PARIS — With Ukraine pleading to be allowed to join the European Union as Russia invades, we look at the bloc’s history of expansion and its crowded waiting room.
Several expansions
The European bloc, which began with six countries in 1957, has expanded several times with some of the most geopolitically sensitive additions coming since 1995.
That year Austria, Sweden and Finland joined, giving the bloc a border with Russia for the first time.
Then in an historic 2004 expansion, the EU embraced eight former communist countries including Poland, the Baltic states, Hungary, Slovakia, Slovenia and the Czech Republic, as well the Mediterranean islands of Cyprus and Malta.
In 2007 former Eastern Bloc stalwarts Bulgaria and Romania also joined, followed by Croatia in 2013.
One departure
Then in 2016 came the shock of the Brexit referendum when the United Kingdom narrowly voted to leave. The acrimonious divorce was finalized in 2020.
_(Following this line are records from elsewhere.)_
-- ==== Sys2Proof/Tests/Slice0.lean ====
section
/-! SUPPORT. The author's tests: ill-formed commands, microwords written out from the spec, and for every statement of
Certificates/Slice0/Obligations.lean a witness wit_<Name> of the hypotheses of each of its clauses. -/
set_option maxRecDepth 100000
set_option linter.unusedVariables false
set_option exponentiation.threshold 4096
set_option Elab.async false
namespace Sys2Proof
open Sys2Proof.Machine


/-! ### Ill-formed commands: one for each kind of check of Instr.wf -/

theorem smoke_thread : Instr.wf (.farAdmit 4096) = false ∧ Instr.wf (.farMap 4096 false) = false ∧ Instr.wf (.uNop 4096 0 0 0 0) = false ∧
    Instr.wf (.farAsaSearch 0 [65536]) = false := by decide
theorem smoke_port : Instr.wf (.ecpAbort 9) = false ∧ Instr.wf (.ecpRead 9 .bar0 {}) = false ∧ Instr.wf (.portUp 32) = false ∧
    Instr.wf (.rxFrame 32 [] {}) = false := by decide
theorem smoke_partition : Instr.wf (.poisonMark 4) = false ∧ Instr.wf (.fseLookup 4 true) = false ∧ Instr.wf (.cloveRead 4 0 false false) = false ∧
    Instr.wf (.lockGrant 0 134217728) = false ∧ Instr.wf (.ingressPass 0 [65536]) = false := by decide
theorem smoke_telemetry : Instr.wf (.messageClose 0 8) = false ∧ Instr.wf (.telemetryPass 0 8 false) = false ∧
    Instr.wf (.twinBoundary 8) = false := by decide
theorem smoke_buffers : Instr.wf (.bufferGrant 4) = false ∧ Instr.wf (.bufferFree 16 0) = false ∧ Instr.wf (.tailPlacement 12) = false ∧
    Instr.wf (.returnRead true 524288 .ok) = false ∧ Instr.wf (.reclaimDone [33554432]) = false := by decide
theorem smoke_hbm : Instr.wf (.relocationDone 96 []) = false ∧ Instr.wf (.refresh 0 32 0) = false ∧ Instr.wf (.rowSpared 0 0 16384 []) = false ∧
    Instr.wf (.hmcDlyWrite 0 4 0) = false ∧ Instr.wf (.hbmReadData 51539607552 .ok) = false ∧ Instr.wf (.hmcTestDone true 256 0) = false ∧
    Instr.wf (.leakBoundary 8) = false := by decide
theorem smoke_lanes : Instr.wf (.laneUp 48) = false ∧ Instr.wf (.cellLockChange 48 true) = false ∧ Instr.wf (.bulkCell 48 {}) = false ∧
    Instr.wf (.bulkCell 0 { cls := 8 }) = false ∧ Instr.wf (.keepaliveCell 0 { lane := 48 }) = false ∧ Instr.wf (.joinSend 512) = false ∧
    Instr.wf (.reseqTimeout 0 9) = false := by decide
theorem smoke_pod : Instr.wf (.podDescriptor 3 0 0) = false ∧ Instr.wf (.laneReturned 3) = false ∧ Instr.wf (.podVote 65536 0) = false := by decide
theorem smoke_ring : Instr.wf (.cascadeLaunch 2048 []) = false ∧ Instr.wf (.keyFrame 8 0 0 false false []) = false ∧
    Instr.wf (.stepFrame 0 0 0 8 0 0 false false []) = false ∧ Instr.wf (.resultFrame { slot := 2048 } false) = false ∧
    Instr.wf (.controlFrame (.keepalive 8 false false) false) = false ∧ Instr.wf (.controlFrame (.membership 256 0 none) false) = false ∧
    Instr.wf (.memberDead 8) = false ∧ Instr.wf (.runnerUp 0 256) = false := by decide
theorem smoke_conduits : Instr.wf (.cdtFlush 41) = false ∧ Instr.wf (.cdtPtrRead .host 41) = false ∧ Instr.wf (.courierCopy 41 .ok) = false ∧
    Instr.wf (.ringEnable 41 0) = false := by decide
theorem smoke_host : Instr.wf (.counterRead .host .bar0 0x4000000 true) = false ∧ Instr.wf (.registerWrite .bar0 0x4000000 4 0) = false ∧
    Instr.wf (.registerWrite .bar0 0 129 0) = false ∧ Instr.wf (.hostDrain 4) = false ∧ Instr.wf (.killFuse 256 true) = false ∧
    Instr.wf (.engineRetired 64) = false ∧ Instr.wf (.alarm 12) = false := by decide
theorem smoke_sideband : Instr.wf (.sbReadReg 0 256 true 0 1 []) = false ∧ Instr.wf (.sbReadLog 0 4 true 65536 1) = false ∧
    Instr.wf (.sbIdentify 0 0 256 true) = false ∧ Instr.wf (.sbDrain 0 256 true 0) = false ∧ Instr.wf (.sbWriteReg 0 256 true 0 0) = false ∧
    Instr.wf (.sbEcp 0 8 true 256 1 0 0 0 {}) = false := by decide
theorem smoke_start : Instr.wf (.resetNRise 8 0 {}) = false ∧ Instr.wf (.applyDone { inc := 65536 }) = false ∧
    Instr.wf (.flashReadDone { sig := List.replicate 4097 0 }) = false ∧ Instr.wf (.todMessage 0 (List.replicate 65 0)) = false ∧
    Instr.wf (.bootTokenTake (some (List.replicate 513 0))) = false ∧ Instr.wf (.matching [(0, .ok)]) = false := by
  decide +kernel
theorem smoke_micro : Instr.wf (.uMovi 0 16 0 0) = false ∧ Instr.wf (.uLdl 0 0 0 false 4 0 0 .ok) = false ∧
    Instr.wf (.uAdd 0 0 0 0 16384) = false ∧ Instr.wf (.dispNext 0 0 0 0 1) = false := by decide

/-! ### Microwords written out from R304 to R306 -/

theorem test_micro_getf : microDecode 5 0b01000110010000000000000000000011 .ok = some (.uGetf 5 9 0 0 3) := by decide
theorem test_micro_cmp : microDecode 5 0b00110100001000100100000000000000 .ok = some (.uCmp 5 0 8 9 0) := by decide
theorem test_micro_disp : microDecode 5 0b01111000000000000000000000000000 .ok = some (.dispNext 5 0 0 0 0) := by decide
theorem test_micro_br : microDecode 5 0b01000000010000000000000000000010 .ok = some (.uBr 5 1 2) := by decide
theorem test_micro_ldl : microDecode 5 0b01001100110010110111111111111111 .ok = some (.uLdl 5 3 2 true 2 3 8191 .ok) := by decide
theorem test_micro_movi : microDecode 5 0b00101100010100001111111111111111 .ok = some (.uMovi 5 1 1 65535) := by decide
theorem test_micro_reserved_bits : microDecode 5 0b01000000010101010000000000000010 .ok = some (.uBr 5 1 2) ∧
    microDecode 5 0b10110000010111110000000000000001 .ok = microDecode 5 0b10110000010100000000000000000001 .ok := by decide
theorem test_micro_reserved : microDecode 5 0b10010000000000000000000000000000 .ok = none ∧
    microFaults 0b01111000000000000000000000000011 = true := by decide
The EU now has 27 members.
Five ‘candidates’
Four western Balkan countries are officially candidates for membership, but have been in the EU’s waiting room for several years.
North Macedonia has been waiting since 2005, Montenegro since 2010, Serbia since 2012 and Albania since 2014.
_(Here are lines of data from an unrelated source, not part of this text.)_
-- ==== Sys2Proof/Machine/Arith.lean ====
section
/-! DEFINITION. Modular arithmetic on exact integers, narrowed once at the end (spec/00_scope.md R11, R13;
spec/41_modular_add_sub.md R156). -/

namespace Sys2Proof.Machine

/-- `x mod m`, the least non-negative residue, as a word (R11); m ≤ 2^256. -/
def residue (m : Nat) (x : Int) : Word := BitVec.ofNat 256 (x % (m : Int)).toNat

/-- `x mod P`, as an exact integer. -/
def modP (x : Int) : Int := x % (fieldP : Int)

/-- The square-and-multiply loop of `powMod` over the `fuel` low bits of the exponent. -/
def powLoop (m : Nat) : Nat → Nat → Nat → Nat
  | 0, _, _ => 1 % m
  | fuel + 1, a, e =>
    let rest := powLoop m fuel (a * a % m) (e / 2)
    if e % 2 = 1 then a * rest % m else rest

/-- `a^e mod m` for an exponent below 2^256, with x^0 = 1 for every x (R11). All 256 exponent bits are processed (R175). -/
def powMod (m a e : Nat) : Nat := powLoop m 256 a e

/-- `inv_m(a) = a^(m - 2) mod m` for a in [1, m) and m prime (R11, R190). -/
def invMod (m a : Nat) : Nat := powMod m a (m - 2)

/-- `a^((P + 1) / 4) mod P`, the square-root candidate for P ≡ 3 (mod 4) (R191). -/
def sqrtCandidate (a : Nat) : Nat := powMod fieldP a ((fieldP + 1) / 4)

/-- The 32-byte big-endian encoding of a word: byte 0 is v[255:248] (R11). -/
def be32 (v : Word) : List Byte := (List.range 32).map fun i => v.extractLsb' (8 * (31 - i)) 8

end Sys2Proof.Machine
end

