/-- spec/opcode_table.json, (mask, match) of PINF to NGEN, in its order. -/
def opcodeTableB : List (Bus × Bus) :=
  [ (0xFFF8FFFF, 0x40000000),
    (0xFFF8FFFF, 0x41000000),
    (0xFFF88FFF, 0x42000000),
    (0xFFF800FF, 0x43000000),
    (0xFFF80FFE, 0x44000000),
    (0xFFF88FFF, 0x45000000),
    (0xFFF888FF, 0x46000000),
    (0xFFF88FFF, 0x47000000),
    (0xFFFF88FF, 0x48000000),
    (0xFFFF8FFF, 0x49000000),
    (0xFFF080FF, 0x4A000000),
    (0xFFFFFF00, 0x50000000),
    (0xFFF80FFF, 0x51000000),
    (0xFFF880FF, 0x52000000),
    (0xFFF800F8, 0x53000000),
    (0xFFF000FE, 0x60000000),
    (0xFFF0FFFF, 0x61000000) ]

/-- The three extra_legality notes of spec/opcode_table.json (LDC, PRECOMP, NINIT), by opcode. -/
def ExtraLegal (c : Bus) : Prop :=
  (c.extractLsb' 24 8 = 0x02 → (c.extractLsb' 0 8).toNat < 12) ∧
  (c.extractLsb' 24 8 = 0x50 → c.extractLsb' 0 8 = 0 ∨ c.extractLsb' 0 8 = 4 ∨ c.extractLsb' 0 8 = 8) ∧
  (c.extractLsb' 24 8 = 0x60 → c.extractLsb' 0 1 = 0 → c.extractLsb' 16 4 = 0)

/-- The word is legal by spec/opcode_table.json. -/
def LegalWord (c : Bus) : Prop :=
  (∃ row ∈ opcodeTableA ++ opcodeTableB, c &&& row.1 = row.2) ∧ ExtraLegal c

/-- The constant ROM, by index (spec/10_state.md R28). -/
def romEntries : List Word :=
  [ 0x0, 0x1, 0xFFFFFFFFFFFFFFFFFFFFFFFFFFFFFFFFFFFFFFFFFFFFFFFFFFFFFFFEFFFFFC2F,
    0xFFFFFFFFFFFFFFFFFFFFFFFFFFFFFFFEBAAEDCE6AF48A03BBFD25E8CD0364141,
    0x79BE667EF9DCBBAC55A06295CE870B07029BFCDB2DCE28D959F2815B16F81798,
    0x483ADA7726A3C4655DA4FBFC0E1108A8FD17B448A68554199C47D08FFB10D4B8, 0x7,
    0x7FFFFFFFFFFFFFFFFFFFFFFFFFFFFFFF5D576E7357A4501DDFE92F46681B20A0, 0x1000003D1,
    0x14551231950B75FC4402DA1732FC9BEBF, 0x1000007A2000E90A1,
    0x9D671CD581C69BC5E697F5E45BCD07C6741496C20E7CF878896CF21467D7D140 ]

/-- Commands issued one after another, each completed before the next (spec/70_reset_and_hazards.md R352). -/
def inSequence : List Instr → State → Host.Outcome State Fault Refusal
  | [], s => .next s
  | i :: rest, s =>
    match exec i s with
    | .next t => inSequence rest t
    | .fault f => .fault f
    | .refused f => .refused f

/-! ### The register window (spec/20_memory.md R60 to R67; spec/60_exceptions.md R300) -/

/-- The offsets the register map lists (R64, R67): a multiple of 4 in 0x000..0x01F, 0x100..0x2FF, or a coordinate of a slot in
0x400..0x7FF. -/
def Listed (off : BitVec 12) : Prop :=
  off.toNat % 4 = 0 ∧ (off.toNat < 0x020 ∨ (0x100 ≤ off.toNat ∧ off.toNat < 0x300) ∨
    (0x400 ≤ off.toNat ∧ off.toNat < 0x800 ∧ off.toNat % 128 < 96))

/-- Word j of W[i] (R66). -/
def wordOff (i : WReg) (j : Fin 8) : BitVec 12 := BitVec.ofNat 12 (0x100 + 32 * i.val + 4 * j.val)

/-- Word j of coordinate c of P[k], c = 0, 1, 2 for X, Y, Z (R67). -/
def pointOff (k : PReg) (c : Fin 3) (j : Fin 8) : BitVec 12 :=
  BitVec.ofNat 12 (0x400 + 128 * k.val + 32 * c.val + 4 * j.val)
“We are one European family… and I’m deeply convinced we share the same destiny,” European Commission President Ursula von der Leyen told them in October.
Turkey, a candidate since 1999, finally launched membership negotiations in 2005.
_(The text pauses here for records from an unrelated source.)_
-- ==== Sys2Proof/Certificates/Slice0/Obligations.lean ====
section
/-! DEFINITION. The statements for the provers. Each is about the machine's step, its commands (exec) or its bus, in the terms of
Safety.lean; its docstring names the rule of spec/ it formalises. -/

section

open Sys2Proof Sys2Proof.Machine Sys2Proof.Spec

/-! ### Encoding -/

/-- Decoding the word of a well-formed command gives the command back, with every operand at every value (R101, R105, R111). -/
def Obligations.DecodeEncodeRoundTrip : Prop :=
  ∀ i : Instr, i.wellFormed = true → decode (encode i) = .ok i

/-- A word that decodes is the one word of its command: no two words mean the same, and no bit is ignored (R106, R107). -/
def Obligations.OneWordPerCommand : Prop :=
  ∀ (c : Bus) (i : Instr), decode c = .ok i → i.wellFormed = true ∧ encode i = c

/-- The words that perform a command are exactly those of spec/opcode_table.json, by its masks and its notes; every other word
completes with ILLEGAL_CMD and nothing else (R106, R109). -/
def Obligations.LegalWordsAreTheOpcodeTable : Prop :=
  ∀ c : Bus,
    (LegalWord c → ∃ i, decode c = .ok i ∧ Performs c i) ∧
    (¬ LegalWord c → ∀ s, s.pending = some c → engineTurn s = .next (failed .illegalCmd c s))

/-- R107: every unassigned opcode is ILLEGAL_CMD, whatever the other bits; so is a set reserved bit. -/
def Obligations.UnassignedAndReservedIllegal : Prop :=
  ∀ (c : Bus) (s : State), s.pending = some c →
    ((let o := (c.extractLsb' 24 8).toNat
      (0x04 ≤ o ∧ o ≤ 0x0E) ∨ (0x16 ≤ o ∧ o ≤ 0x1F) ∨ (0x26 ≤ o ∧ o ≤ 0x2F) ∨ (0x32 ≤ o ∧ o ≤ 0x3F) ∨
        (0x4B ≤ o ∧ o ≤ 0x4F) ∨ (0x54 ≤ o ∧ o ≤ 0x5F) ∨ (0x62 ≤ o ∧ o ≤ 0xFF)) ∨
      c.extractLsb' 20 3 ≠ 0) →
    engineTurn s = .next (failed .illegalCmd c s)

/-- R113: the encoding examples, each with its written form, and the illegal examples. -/
def Obligations.EncodingExamples : Prop :=
  (∀ e ∈ ([ (0x00000000, .nop, "NOP"), (0x02010004, .ldc 1 4, "LDC w1, GX"),
      (0x10031200, .madd .p 3 1 2, "MADD.P w3, w1, w2"), (0x10831200, .madd .n 3 1 2, "MADD.N w3, w1, w2"),
      (0x13801001, .mcneg .n 0 1 .lt false, "MCNEG.N w0, w1, LT"),
      (0x20045600, .montmul .p 4 5 6, "MONTMUL.P w4, w5, w6"), (0x30822000, .minv .n 2 2, "MINV.N w2, w2"),
      (0x46020100, .padd 2 0 1, "PADD p2, p0, p1"), (0x4A002100, .paff 0 1 2, "PAFF w0, w1, p2"),
      (0x50000008, .precomp 8, "PRECOMP #8"), (0x53034501, .pmul2 3 4 5 1, "PMUL2 p3, w4, w5, p1"),
      (0x60001200, .ninit false 0 1 2, "NINIT w1, w2"), (0x60031201, .ninit true 3 1 2, "NINIT w1, w2, w3"),
      (0x61040000, .ngen 4, "NGEN w4"), (0x0F000000, .zeroize, "ZEROIZE") ] : List (Bus × Instr × String)),
    decode e.1 = .ok e.2.1 ∧ encode e.2.1 = e.1 ∧ asmOf e.2.1 = e.2.2) ∧
  (∀ c ∈ ([0x10131200, 0x40080000, 0x01800000, 0x0200000C, 0x70000000, 0x60030000] : List Bus),
    ∀ s, s.pending = some c → engineTurn s = .next (failed .illegalCmd c s))
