/-! ### PRECOMP and the table (R240, R242) -/

/-- The machine's BUILD is the one of R240. -/
theorem setTable_eq_built (w : TblWidth) (s : State) : setTable w s = built w s := by
  rw [setTable, tableEntries_eq_table]
  rfl

/-- The lazy build keeps a built table and builds the one of width 8 (R243). -/
theorem lazyTable_eq (s : State) : lazyTable s = if s.tblValid = true then s else built .w8 s := by
  rw [lazyTable, setTable_eq_built]

/-- The legal widths are the numbers TBL_W holds (R104). -/
theorem legalWidth_iff (v : BitVec 8) : legalWidth v = true ↔ ∃ w, v = 0#4 ++ widthOf w := by
  constructor
  · intro h
    simp only [legalWidth, Bool.or_eq_true, beq_iff_eq] at h
    obtain (rfl | rfl) | rfl := h
    · exact ⟨.none, rfl⟩
    · exact ⟨.w4, rfl⟩
    · exact ⟨.w8, rfl⟩
  · rintro ⟨w, rfl⟩
    cases w <;> rfl

theorem readWidth_widthOf (w : TblWidth) : readWidth (0#4 ++ widthOf w) = .ok w := by cases w <;> rfl

/-- PRECOMP sets the table (R242). -/
theorem exec_precomp_ok (w : TblWidth) (s : State) :
    exec (.precomp (0#4 ++ widthOf w)) s = .next (complete (setTable w s)) := commit_bind_ok (readWidth_widthOf w)

/-- Settles O52: the words by `commandWords_of_op` and `legalWidth_iff`; the table by `setTable_eq_built`. -/
theorem precompResult : Obligations.PrecompResult := by
  refine ⟨commandWords_of_op (op := .precomp) rfl (fun _ => rfl) (fun w => (legalWidth_iff _).2 ⟨w, rfl⟩)
    (fun f hf => ?listed), fun w s => ?result⟩
  case listed =>
    obtain ⟨w, hw⟩ := (legalWidth_iff f.imm).1 hf
    exact ⟨w, congrArg Instr.precomp hw⟩
  case result =>
    rw [← setTable_eq_built]
    exact exec_precomp_ok w s

/-! ### What PMULG, PMUL and PMUL2 write (R243 to R245) -/

/-- PMULG of a scalar below N (R243). -/
theorem exec_pmulg_ok {wk : WReg} {s : State} (hk : (getW s wk).toNat < orderN) (pd : PReg) :
    exec (.pmulg pd wk) s =
      .next (complete (setPInf (lazyTable s) pd (normTriple (scalarMul (getW s wk) genTriple)))) :=
  commit_scalar_ok hk ..

/-- PMUL of a valid point and a scalar below N (R244). -/
theorem exec_pmul_ok {pq : PReg} {wk : WReg} {s : State} (hv : Valid (getP s pq)) (hk : (getW s wk).toNat < orderN)
    (pd : PReg) :
    exec (.pmul pd pq wk) s = .next (complete (setPInf s pd (normTriple (scalarMul (getW s wk) (getP s pq))))) :=
  (commit_point_ok hv ..).trans (commit_scalar_ok hk ..)

/-- PMUL2 of scalars below N and a valid point (R245). -/
theorem exec_pmul2_ok {wk wl : WReg} {pq : PReg} {s : State} (hk : (getW s wk).toNat < orderN)
    (hl : (getW s wl).toNat < orderN) (hv : Valid (getP s pq)) (pd : PReg) :
    exec (.pmul2 pd wk wl pq) s = .next (complete (setPInf s pd
      (normTriple (jadd (scalarMul (getW s wk) genTriple) (scalarMul (getW s wl) (getP s pq)))))) :=
  (commit_scalar_ok hk ..).trans ((commit_scalar_ok hl ..).trans (commit_point_ok hv ..))

/-- A point result and its flag, as the statements write them (R207, R243). -/
theorem setPInf_eq_writeP (s : State) (r : PReg) (t : Triple) :
    setPInf s r t = writeP r t { s with inf := decide (t.z = 0) } := rfl

/-- PMUL2's IMM8 is its point's field with four more zero bits (R104, R105). -/
theorem immOfPreg_eq_pField (r : PReg) : (0#5 ++ bitsOfPreg r : BitVec 8) = 0#4 ++ pField r := by revert r; decide

/-- The word of PMUL2 (R105). -/
theorem encode_pmul2 (pd : PReg) (wk wl : WReg) (pq : PReg) :
    encode (.pmul2 pd wk wl pq) = cmdWord 0x53 0 (pField pd) (wField wk) (wField wl) (0#4 ++ pField pq) := by
  rw [← immOfPreg_eq_pField]
  rfl

/-! ### The multiples the results denote (R241, R244, R247) -/

/-- A scalar is zero exactly when its number is. -/
theorem toNat_eq_zero_iff (k : Word) : k.toNat = 0 ↔ k = 0 := BitVec.toNat_inj (y := 0)

/-- Settles O53: the words by `commandWords_of_op`; the element by `norm_scalarMul_spec`, INF by G's order, the table by
`lazyTable_eq`. -/
theorem pmulgResult : Obligations.PmulgResult := by
  refine ⟨?pmulgWords, fun pd wk s => ⟨fun G hG hk => ?multiple, fun hovf => commit_scalar_error hovf _ _⟩⟩
  case pmulgWords =>
    exact commandWords_of_op (op := .pmulg) rfl (fun _ => rfl) (fun _ => rfl) fun _ _ => ⟨(_, _), rfl⟩
  case multiple =>
    obtain ⟨hnormal, hdenotes⟩ := norm_scalarMul_spec valid_gen hG (getW s wk)
    refine ⟨_, hnormal, hdenotes, ?inf, ?written⟩
    case inf => rw [denotes_zero_iff hdenotes, smul_gen_eq_zero hG hk, toNat_eq_zero_iff]
    case written =>
      rw [exec_pmulg_ok hk, genTriple_eq, setPInf_eq_writeP, lazyTable_eq]
      rfl

/-- Settles O54: the words by `commandWords_of_op`; the element by `norm_scalarMul_spec`, the errors in the order of the checks. -/
theorem pmulResult : Obligations.PmulResult := by
  refine ⟨?pmulWords, fun pd pq wk s => ⟨fun Q hv hQ hk => ?multiple, fun hv => commit_point_error hv _ _,
    fun hv hovf => (commit_point_ok hv ..).trans (commit_scalar_error hovf _ _)⟩⟩
  case pmulWords =>
    exact commandWords_of_op (op := .pmul) rfl (fun _ => rfl) (fun _ => rfl) fun _ _ => ⟨(_, _, _), rfl⟩
  case multiple =>
    obtain ⟨hnormal, hdenotes⟩ := norm_scalarMul_spec hv hQ (getW s wk)
    exact ⟨_, hnormal, hdenotes, exec_pmul_ok hv hk pd⟩

/-- Settles O55: the words by `commandWords_of_op`; the element by `scalarMul_spec` of both products and the laws of JADD and NORM, the
errors in the order of the checks. -/
theorem pmulTwoResult : Obligations.PmulTwoResult := by
  refine ⟨?pmul2Words, fun pd pq wk wl s => ⟨fun G Q hG hv hQ hk hl => ?sum, fun hovf => ?overflow,
    fun hk hl hv => ?invalid⟩⟩
  case pmul2Words =>
    exact commandWords_of_op (op := .pmul2) rfl (fun _ => encode_pmul2 _ _ _ _) (fun _ => rfl) fun _ _ =>
      ⟨(_, _, _, _), rfl⟩
  case sum =>
    obtain ⟨hvk, hdk⟩ := scalarMul_spec valid_gen hG (getW s wk)
    obtain ⟨hvl, hdl⟩ := scalarMul_spec hv hQ (getW s wl)
    refine ⟨_, normal_normTriple _, denotes_normTriple (valid_jadd hvk hvl) (denotes_jadd hvk hvl hdk hdl), ?written⟩
    case written =>
      rw [exec_pmul2_ok hk hl hv, genTriple_eq, setPInf_eq_writeP]
      rfl
  case overflow =>
    rw [← encode_pmul2]
    exact commit_scalar_scalar_error hovf _ _
  case invalid =>
    rw [← encode_pmul2]
    exact (commit_scalar_ok hk ..).trans ((commit_scalar_ok hl ..).trans (commit_point_error hv _ _))

/-- Settles O56: INF says that k·Q is the identity, and by `smul_eq_zero_iff` (the curve has N points, N prime) only k = 0 or Q the
identity make it so. -/
theorem pmulIdentityExactly : Obligations.PmulIdentityExactly := by
  have := Fact.mk fieldP_prime
  intro pd pq wk s hv hk
  obtain ⟨Q, hQ⟩ := exists_denotes hv
  obtain ⟨-, hdenotes⟩ := norm_scalarMul_spec hv hQ (getW s wk)
  refine ⟨_, exec_pmul_ok hv hk pd, ?_⟩
  calc decide ((normTriple (scalarMul (getW s wk) (getP s pq))).z = 0) = true
      ↔ (getW s wk).toNat • Q = 0 := by rw [decide_eq_true_iff, denotes_zero_iff hdenotes]
    _ ↔ getW s wk = 0 ∨ (getP s pq).z = 0 := by rw [smul_eq_zero_iff hk, toNat_eq_zero_iff, denotes_zero_iff hQ]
But its relationship with the EU degenerated from 2013 and has never recovered from a harsh crackdown by President Recep Tayyip Erdogan on his opponents after a failed coup in 2016.
In 2019 EU governments declared the talks dead.
Potentials
Two other members of the former Yugoslavia — Bosnia and Kosovo — are considered as potential candidates, but do not yet meet the EU’s criteria for membership.
Brussels launched an Eastern Partnership with a raft of former Soviet republics in 2009 including Armenia, Azerbaijan, Belarus, Georgia, Moldova and Ukraine.
It held out closer economic and political relations in exchange for reforms.
Some of these countries, notably Ukraine and Georgia, consider the accords as a stepping stone to full membership, but have been offered no guarantees by EU leaders.
Authoritarian Belarus suspended its participation last year.
Long, complex process
Ukrainian President Volodymyr Zelensky asked for “immediate” membership of the EU on Monday.
However, EU membership is a long and complicated process, and negotiations generally take several years.
While it took just four years to admit Finland, the three Baltic ex-Soviet republics went through nine years of talks and reforms.
The first step to membership is being recognised as a candidate country. Then lengthy negotiations start, during which it has to prove that it meets the EU’s democratic, economic and political standards.
Stable institutions guaranteeing democracy, respect of human rights and minorities and a viable market economy are musts.
Zelensky called for a new “special procedure” to speed up Ukraine’s membership, saying “I’m sure it’s fair. I’m sure it’s possible.”